Free to a good home: a bad idea

Giving up on a beloved pet is never easy, but sometimes we are faced with an impossible situation and we have to find a new home for the dog or cat.

But since you love the little one, you want to do the best, right? You don’t want to just dump it in a field or leave it in the yard in the hopes that the neighbors will take it in. This happens, but only rarely. More commonly, if left to roam, they are picked up by animal control and then euthanized. Few animal control agencies have the time and resources (or the desire) to make any effort to find them new homes.

Any rescue shelter can tell stories of pets found in yards, half-starved, if not dead yet, and horribly injured cats brought in by good-hearted people who found them. But the reality with these cases is that most die or have to be euthanized because they are too far away to recover. Lacking the skills to survive on the streets or in the fields, they simply won’t make it on their own.

However, it’s hard to say which is worse: drop them or advertise them as “free for a good home.”
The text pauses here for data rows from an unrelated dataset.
-- ==== Sys2Proof/Word.lean ====
section
/-! DEFINITION. Word.lean: the word types of the machine (10_state.md R20, 30_encoding.md R92). -/

namespace Sys2Proof

/-- A memory byte or a general register (R21, R60): 8 bits. -/
abbrev Byte := BitVec 8

/-- An opcode, `I`, `PC` or a stack entry (R23, R24, R26, R90): 16 bits. -/
abbrev Word := BitVec 16

/-- The immediate `nnn` (R92): a 12-bit byte address. -/
abbrev Addr12 := BitVec 12

/-- The field `n` (R92), and the ignored low digit of format `XY` (R95): 4 bits. -/
abbrev Nibble := BitVec 4

/-- A general register's number, `V0` to `VF` (R21). -/
abbrev Reg := Fin 16

/-- A logical key, 0x0 to 0xF (R30). -/
abbrev Key := Fin 16

end Sys2Proof
end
Huge numbers of innocent animals … surplus kittens and puppies, usually … are given away at parking lots and yard sales to what appear to be “good people.” But what most pet owners don’t know is that a large number of these people are part of an underworld of animal collectors, called Class B merchants, who collect and then sell animals to research labs. Colloquially, they are known as “montadores” because they obtain a “bunch” of animals to sell to the traffickers in a quantity large enough to generate a good income.
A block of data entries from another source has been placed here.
-- ==== Sys2Proof/Machine/Ops.lean ====
section
/-! DEFINITION. Machine/Ops.lean: the named operations over memory, registers, stack, events and the fault
latch that every meaning is written with. -/

namespace Sys2Proof.Machine

/-! Memory (20_memory.md). -/

/-- What an unlisted address reads as: what reset puts there (10_state.md R34), with the default `FONT`. -/
def Memory.initial (a : Nat) : Byte :=
  if h : a < 80 then defaultFont[a] else 0

/-- The byte at an address (R66, without the bounds check). -/
def Memory.read (m : Memory) (a : Nat) : Byte :=
  match m with
  | [] => Memory.initial a
  | (b, w) :: rest => if b = a then w else Memory.read rest a

/-- Puts a cell in its place by rising address. -/
def Memory.insertCell (m : Memory) (a : Nat) (w : Byte) : Memory :=
  match m with
  | [] => [(a, w)]
  | (b, u) :: rest => if a < b then (a, w) :: (b, u) :: rest else (b, u) :: Memory.insertCell rest a w

/-- Stores one byte (R67, without the bounds check) and keeps the canonical form: a byte that an unlisted
address would read as is not listed. -/
def Memory.write (m : Memory) (a : Nat) (w : Byte) : Memory :=
  if w = Memory.initial a then m.filter (fun c => c.1 != a)
  else Memory.insertCell (m.filter (fun c => c.1 != a)) a w

/-- The `k` bytes from `a` upward. -/
def Memory.readBytes (m : Memory) (a : Nat) : Nat → List Byte
  | 0 => []
  | k + 1 => m.read a :: Memory.readBytes m (a + 1) k

/-- Stores bytes at ascending addresses from `a`. -/
def Memory.writeBytes (m : Memory) (a : Nat) : List Byte → Memory
  | [] => m
  | b :: bs => Memory.writeBytes (m.write a b) (a + 1) bs

/-- The canonical form: addresses strictly rise, lie in the memory, and no cell holds what an unlisted
address reads as. -/
abbrev Memory.wf (m : Memory) : Prop :=
  m.Pairwise (fun c d => c.1 < d.1) ∧ ∀ c ∈ m, c.1 < Config.memSize ∧ c.2 ≠ Memory.initial c.1

/-- The bounds check of the `len` addresses from `base` (R65, R69): the lowest offending address, if any.
The addresses are natural numbers, never reduced. -/
def rangeFault (base len : Nat) : Option Nat :=
  if 0 < len ∧ Config.memSize < base + len then some (max base Config.memSize) else none

/-! Registers. -/

/-- `V[x] <- b` (R21). -/
def State.writeReg (s : State) (x : Reg) (b : Byte) : State := { s with v := s.v.set x.val b x.isLt }

/-- Loads bytes into consecutive registers from number `k` upward. -/
def regsFrom (v : Vector Byte 16) (k : Nat) : List Byte → Vector Byte 16
  | [] => v
  | b :: bs => regsFrom (v.setIfInBounds k b) (k + 1) bs

/-- `V[0], V[1], ...` from a list of bytes. -/
def State.loadRegs (s : State) (bs : List Byte) : State := { s with v := regsFrom s.v 0 bs }

/-- `I <- w` (R23). -/
def State.setI (s : State) (w : Word) : State := { s with i := w }

/-- `DT <- b` (R28). -/
def State.setDt (s : State) (b : Byte) : State := { s with dt := b }

/-- `ST <- b` (R29). -/
def State.setSt (s : State) (b : Byte) : State := { s with st := b }

/-- `MEM <- m`. -/
def State.setMem (s : State) (m : Memory) : State := { s with mem := m }

/-! Program counter. -/

/-- `next(a)` (40_step_cycle.md R123): the fetch advance, which alone wraps. -/
def nextPc (a : Word) : Word := if Config.memSize ≤ a.toNat + 2 then BitVec.ofNat 16 Config.progStart else a + 2

/-- `PC <- next(PC)` (R123). -/
def State.advance (s : State) : State := { s with pc := nextPc s.pc }

/-- `PC <- target`. -/
def State.setPc (s : State) (w : Word) : State := { s with pc := w }

/-- "Skip next instruction" when the condition holds (41_control_flow.md R148): `PC <- PC + 2`, not wrapped. -/
def State.skipIf (s : State) (c : Bool) : State := { s with pc := if c then s.pc + 2 else s.pc }

/-! Stack (10_state.md R26, R27). -/

/-- `SP` as the spec's integer. -/
def StackPtr.toInt : StackPtr → Int
  | .full => -1
  | .slot j => j.val

/-- The slot below `j`, after a push into `j`. -/
def StackPtr.below (j : Fin 16) : StackPtr :=
  if j = 0 then .full else .slot (j - 1)

/-- The slot a return pops, one toward the top; `none` when the stack is empty (R140). -/
def StackPtr.popSlot : StackPtr → Option (Fin 16)
  | .full => some 0
  | .slot j => if j = 15 then none else some (j + 1)

/-- `STACK[SP] <- PC; SP <- SP - 1` with `SP` = `j` (41_control_flow.md R142). -/
def State.push (s : State) (j : Fin 16) : State :=
  { s with stack := s.stack.set j.val s.pc j.isLt, sp := StackPtr.below j }

/-- `SP <- j; PC <- STACK[SP]` (R140). The slot keeps its value (R26). -/
def State.pop (s : State) (j : Fin 16) : State := { s with sp := .slot j, pc := s.stack[j] }

/-! Events (00_scope.md R10, R12) and the adapters' reference models (44_display.md R210, 10_state.md R41). -/

/-- The grid with every pixel off. -/
def Grid.blank : Grid := Vector.replicate 32 (Vector.replicate 64 false)

/-- `FB[y][x]` inverted. -/
def Grid.toggle (g : Grid) (x : Fin 64) (y : Fin 32) : Grid :=
  g.set y.val (g[y].set x.val (!g[y][x]) x.isLt) y.isLt

/-- What an event does to `FB` (R40). -/
def Event.onGrid : Event → Grid → Grid
  | .toggle x y, g => g.toggle x y
  | .clear, _ => Grid.blank
  | .render, g => g
  | .startTone, g => g
  | .stopTone, g => g
  | .diagUnrecognized _ _, g => g
  | .diagFault _ _ _, g => g

/-- What an event does to `TONE` (R41). -/
def Event.onTone : Event → Bool → Bool
  | .startTone, _ => true
  | .stopTone, _ => false
  | .toggle _ _, t => t
  | .clear, t => t
  | .render, t => t
  | .diagUnrecognized _ _, t => t
  | .diagFault _ _ _, t => t

/-- `emit e` (R12): append the event and apply its adapter effect. -/
def State.emit (s : State) (e : Event) : State :=
  { s with fb := e.onGrid s.fb, tone := e.onTone s.tone, trace := s.trace ++ [e] }

/-- `togglePixel(x, y)` (R210): the state after, and whether the pixel went from on to off. -/
def State.togglePixel (s : State) (x : Fin 64) (y : Fin 32) : State × Bool :=
  (s.emit (.toggle x y), s.fb[y][x])

/-- `togglePixel` for each pixel in order; the answer is whether any went from on to off. -/
def State.togglePixels (s : State) : List (Fin 64 × Fin 32) → State × Bool
  | [] => (s, false)
  | (x, y) :: rest =>
    let r := State.togglePixels (s.togglePixel x y).1 rest
    (r.1, (s.togglePixel x y).2 || r.2)

/-! Keypad (10_state.md R30, R31). -/

/-- `isPressed(k)` (45_keypad_timers.md R226): no masking, 16 and above is never pressed. -/
def isPressed (keys : BitVec 16) (k : Byte) : Bool := decide (k.toNat ≤ 15) && keys.getLsbD k.toNat

/-- `WAIT <- 1; WAITREG <- x` (R223). -/
def State.arm (s : State) (x : Reg) : State := { s with wait := true, waitReg := x }

/-! The random draw (42_alu.md R173). -/

/-- `draw8()`: a byte nothing constrains, fresh at every draw (log entry 1). -/
def State.draw8 (s : State) : Byte × State := (Config.randomByte s.draws, { s with draws := s.draws + 1 })

/-! Fetch (40_step_cycle.md R122). -/

/-- What a fetch gives: the opcode, or the offending address. -/
inductive Fetched where
  | word (op : Word)
  | outside (a : Nat)
  deriving DecidableEq, Repr

/-- `Fetch(PC)` (R122): two consecutive bytes, each bounds-checked, the lower address first. -/
def State.fetch (s : State) : Fetched :=
  if Config.memSize ≤ s.pc.toNat then .outside s.pc.toNat
  else if Config.memSize ≤ s.pc.toNat + 1 then .outside (s.pc.toNat + 1)
  else .word (wordOfBytes (s.mem.read s.pc.toNat) (s.mem.read (s.pc.toNat + 1)))

/-! Taking a fault (60_exceptions.md R244). There is no return from one (R245, R249). -/

/-- `FAULT.cause` as the code of R241. -/
def Cause.code : Cause → Nat
  | .noFault => 0
  | .fetchBounds => 1
  | .dataReadBounds => 2
  | .dataWriteBounds => 3
  | .stackOverflow => 4
  | .stackUnderflow => 5

/-- `raise C(info)` (R244), applied to the state at the start of the `Step()`, so that every change and
event of the step is discarded: only `FAULT` is written, and one diagnostic emitted. -/
def State.raise (s : State) (c : Cause) (info : Nat) : State :=
  { s with fault := { cause := c, pc := s.pc, info := info }, trace := s.trace ++ [.diagFault c s.pc info] }

/-- `Unrecognized(op)` (40_step_cycle.md R126): the advance and one diagnostic. -/
def State.unrecognized (s : State) (op : Word) : State := s.advance.emit (.diagUnrecognized op s.pc)

end Sys2Proof.Machine
end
These merchants have their own version of auctions and flea markets, where the bundlers arrive with trailers and trucks full of cages full of surprised and miserable pets who have no idea what just happened or is about to happen.

Meanwhile, while collectors await buyer events, conditions in their “kennels” are so dire that many don’t even make it to the flea market. Beyond that, many don’t make it to the labs either. But for those who do, life doesn’t get better.

If you advertise your pet in the newspaper or on the radio, do your own adoption work: ask for and check references, visit the new home to see if you want your cat or dog to live there, and tell the new owners that you will. will visit later to make sure things are going well. Don’t just make a phone call … it’s too easy to lie about everything. Really nice people won’t mind the follow-up. In fact, most are delighted to be in touch with you. If you are reluctant to this, it is definitely a red flag.

If you must move and cannot take your pet with you, and you have no immediate prospects for a new owner, call a shelter and make arrangements to receive your pet. And if no one can, then do everyone a favor by euthanizing an unwanted pet before it has to suffer.

Remember that having a pet involves a degree of responsibility, and anyone who cannot handle that should not have a pet. Also, if you don’t move out of the blue, don’t expect a shelter to accept your pet that way either.